All that should come back is the lines of the data below from the one containing "-- ==== Sys2Proof/Config.lean" to the one containing "abbrev sf : Nat := 256", inclusive, exactly as they stand.

DATA PROVIDED:
_ _ _ _

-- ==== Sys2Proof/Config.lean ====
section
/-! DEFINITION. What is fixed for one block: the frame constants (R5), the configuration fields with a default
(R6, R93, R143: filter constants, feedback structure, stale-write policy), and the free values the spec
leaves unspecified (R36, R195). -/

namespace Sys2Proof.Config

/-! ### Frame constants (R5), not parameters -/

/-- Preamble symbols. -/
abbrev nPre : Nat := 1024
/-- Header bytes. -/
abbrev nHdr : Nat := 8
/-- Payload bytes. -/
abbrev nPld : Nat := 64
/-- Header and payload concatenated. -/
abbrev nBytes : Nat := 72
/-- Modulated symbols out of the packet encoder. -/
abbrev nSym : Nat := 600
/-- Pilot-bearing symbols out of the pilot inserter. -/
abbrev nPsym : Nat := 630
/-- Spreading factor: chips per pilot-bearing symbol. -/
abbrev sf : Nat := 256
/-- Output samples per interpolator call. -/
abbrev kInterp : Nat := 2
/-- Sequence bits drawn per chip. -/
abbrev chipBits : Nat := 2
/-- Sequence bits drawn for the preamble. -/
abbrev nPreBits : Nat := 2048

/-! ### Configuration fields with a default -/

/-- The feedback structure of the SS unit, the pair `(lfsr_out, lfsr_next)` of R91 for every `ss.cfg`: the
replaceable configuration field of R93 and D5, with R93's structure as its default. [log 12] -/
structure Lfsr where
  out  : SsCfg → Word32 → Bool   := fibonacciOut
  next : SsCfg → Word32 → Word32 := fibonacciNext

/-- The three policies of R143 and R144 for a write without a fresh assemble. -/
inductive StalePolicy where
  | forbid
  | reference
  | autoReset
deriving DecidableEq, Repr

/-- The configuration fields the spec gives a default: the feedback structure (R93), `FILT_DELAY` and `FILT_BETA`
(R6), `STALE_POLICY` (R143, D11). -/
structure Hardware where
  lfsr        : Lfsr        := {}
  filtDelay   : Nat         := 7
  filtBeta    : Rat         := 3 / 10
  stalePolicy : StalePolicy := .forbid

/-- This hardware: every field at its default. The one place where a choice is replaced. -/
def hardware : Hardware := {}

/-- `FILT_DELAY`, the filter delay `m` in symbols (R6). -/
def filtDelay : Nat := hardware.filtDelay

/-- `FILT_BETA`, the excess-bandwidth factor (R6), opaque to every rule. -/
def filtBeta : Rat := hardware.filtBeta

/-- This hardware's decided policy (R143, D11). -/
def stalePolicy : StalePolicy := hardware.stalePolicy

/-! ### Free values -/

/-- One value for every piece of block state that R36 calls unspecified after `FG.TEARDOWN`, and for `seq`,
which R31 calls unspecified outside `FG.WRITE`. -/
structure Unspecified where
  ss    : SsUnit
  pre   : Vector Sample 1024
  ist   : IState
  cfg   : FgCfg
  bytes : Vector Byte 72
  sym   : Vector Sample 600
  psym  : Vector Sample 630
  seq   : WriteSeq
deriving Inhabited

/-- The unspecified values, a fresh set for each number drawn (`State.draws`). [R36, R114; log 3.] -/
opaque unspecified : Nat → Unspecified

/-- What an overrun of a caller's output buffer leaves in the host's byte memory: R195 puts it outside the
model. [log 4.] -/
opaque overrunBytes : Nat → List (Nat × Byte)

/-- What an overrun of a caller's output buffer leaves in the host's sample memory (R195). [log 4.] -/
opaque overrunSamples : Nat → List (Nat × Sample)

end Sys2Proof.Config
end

_ _ _ _

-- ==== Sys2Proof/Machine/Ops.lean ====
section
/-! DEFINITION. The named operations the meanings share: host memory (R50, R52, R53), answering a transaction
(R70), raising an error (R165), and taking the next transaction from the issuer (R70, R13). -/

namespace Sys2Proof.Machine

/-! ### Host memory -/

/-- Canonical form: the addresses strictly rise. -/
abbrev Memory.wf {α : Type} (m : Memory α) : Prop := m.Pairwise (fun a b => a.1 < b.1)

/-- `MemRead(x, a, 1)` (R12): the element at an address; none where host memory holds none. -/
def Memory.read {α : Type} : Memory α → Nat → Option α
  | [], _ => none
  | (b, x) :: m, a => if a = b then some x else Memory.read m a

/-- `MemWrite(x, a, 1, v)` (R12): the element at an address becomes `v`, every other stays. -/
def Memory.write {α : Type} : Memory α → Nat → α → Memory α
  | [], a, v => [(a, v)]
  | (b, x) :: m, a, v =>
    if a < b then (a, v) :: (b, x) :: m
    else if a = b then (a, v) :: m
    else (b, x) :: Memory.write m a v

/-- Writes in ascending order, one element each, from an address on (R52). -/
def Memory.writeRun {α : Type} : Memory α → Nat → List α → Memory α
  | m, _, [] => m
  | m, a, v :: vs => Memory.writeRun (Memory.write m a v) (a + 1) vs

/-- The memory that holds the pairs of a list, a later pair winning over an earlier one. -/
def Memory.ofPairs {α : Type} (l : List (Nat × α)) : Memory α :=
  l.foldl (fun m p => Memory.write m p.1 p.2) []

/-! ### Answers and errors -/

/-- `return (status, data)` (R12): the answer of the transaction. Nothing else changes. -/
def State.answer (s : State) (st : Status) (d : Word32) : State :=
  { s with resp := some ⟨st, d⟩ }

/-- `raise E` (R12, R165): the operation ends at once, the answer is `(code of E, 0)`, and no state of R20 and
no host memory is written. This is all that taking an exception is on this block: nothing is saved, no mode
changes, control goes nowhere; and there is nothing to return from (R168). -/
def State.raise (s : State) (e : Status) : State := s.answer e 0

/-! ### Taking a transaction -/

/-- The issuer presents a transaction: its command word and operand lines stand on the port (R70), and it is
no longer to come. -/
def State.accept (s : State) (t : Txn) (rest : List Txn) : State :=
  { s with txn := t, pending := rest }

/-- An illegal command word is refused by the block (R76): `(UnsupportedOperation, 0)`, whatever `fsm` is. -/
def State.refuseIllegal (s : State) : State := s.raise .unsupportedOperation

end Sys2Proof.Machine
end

_ _ _ _

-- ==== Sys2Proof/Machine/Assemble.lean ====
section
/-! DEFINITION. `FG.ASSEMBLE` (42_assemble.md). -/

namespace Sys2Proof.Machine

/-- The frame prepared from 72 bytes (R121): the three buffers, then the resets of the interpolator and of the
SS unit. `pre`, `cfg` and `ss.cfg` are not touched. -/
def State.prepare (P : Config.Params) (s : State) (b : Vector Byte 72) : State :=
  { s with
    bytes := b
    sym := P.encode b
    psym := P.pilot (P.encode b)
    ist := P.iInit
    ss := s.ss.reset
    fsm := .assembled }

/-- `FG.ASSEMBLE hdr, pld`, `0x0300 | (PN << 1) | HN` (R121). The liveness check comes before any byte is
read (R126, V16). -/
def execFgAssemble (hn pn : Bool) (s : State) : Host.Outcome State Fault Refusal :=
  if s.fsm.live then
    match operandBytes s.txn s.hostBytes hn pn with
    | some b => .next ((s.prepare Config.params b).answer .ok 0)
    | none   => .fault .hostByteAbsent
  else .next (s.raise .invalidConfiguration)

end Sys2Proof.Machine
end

_ _ _ _

THE COMPLETED TASK:
-- ==== Sys2Proof/Config.lean ====
section
/-! DEFINITION. What is fixed for one block: the frame constants (R5), the configuration fields with a default
(R6, R93, R143: filter constants, feedback structure, stale-write policy), and the free values the spec
leaves unspecified (R36, R195). -/

namespace Sys2Proof.Config

/-! ### Frame constants (R5), not parameters -/

/-- Preamble symbols. -/
abbrev nPre : Nat := 1024
/-- Header bytes. -/
abbrev nHdr : Nat := 8
/-- Payload bytes. -/
abbrev nPld : Nat := 64
/-- Header and payload concatenated. -/
abbrev nBytes : Nat := 72
/-- Modulated symbols out of the packet encoder. -/
abbrev nSym : Nat := 600
/-- Pilot-bearing symbols out of the pilot inserter. -/
abbrev nPsym : Nat := 630
/-- Spreading factor: chips per pilot-bearing symbol. -/
abbrev sf : Nat := 256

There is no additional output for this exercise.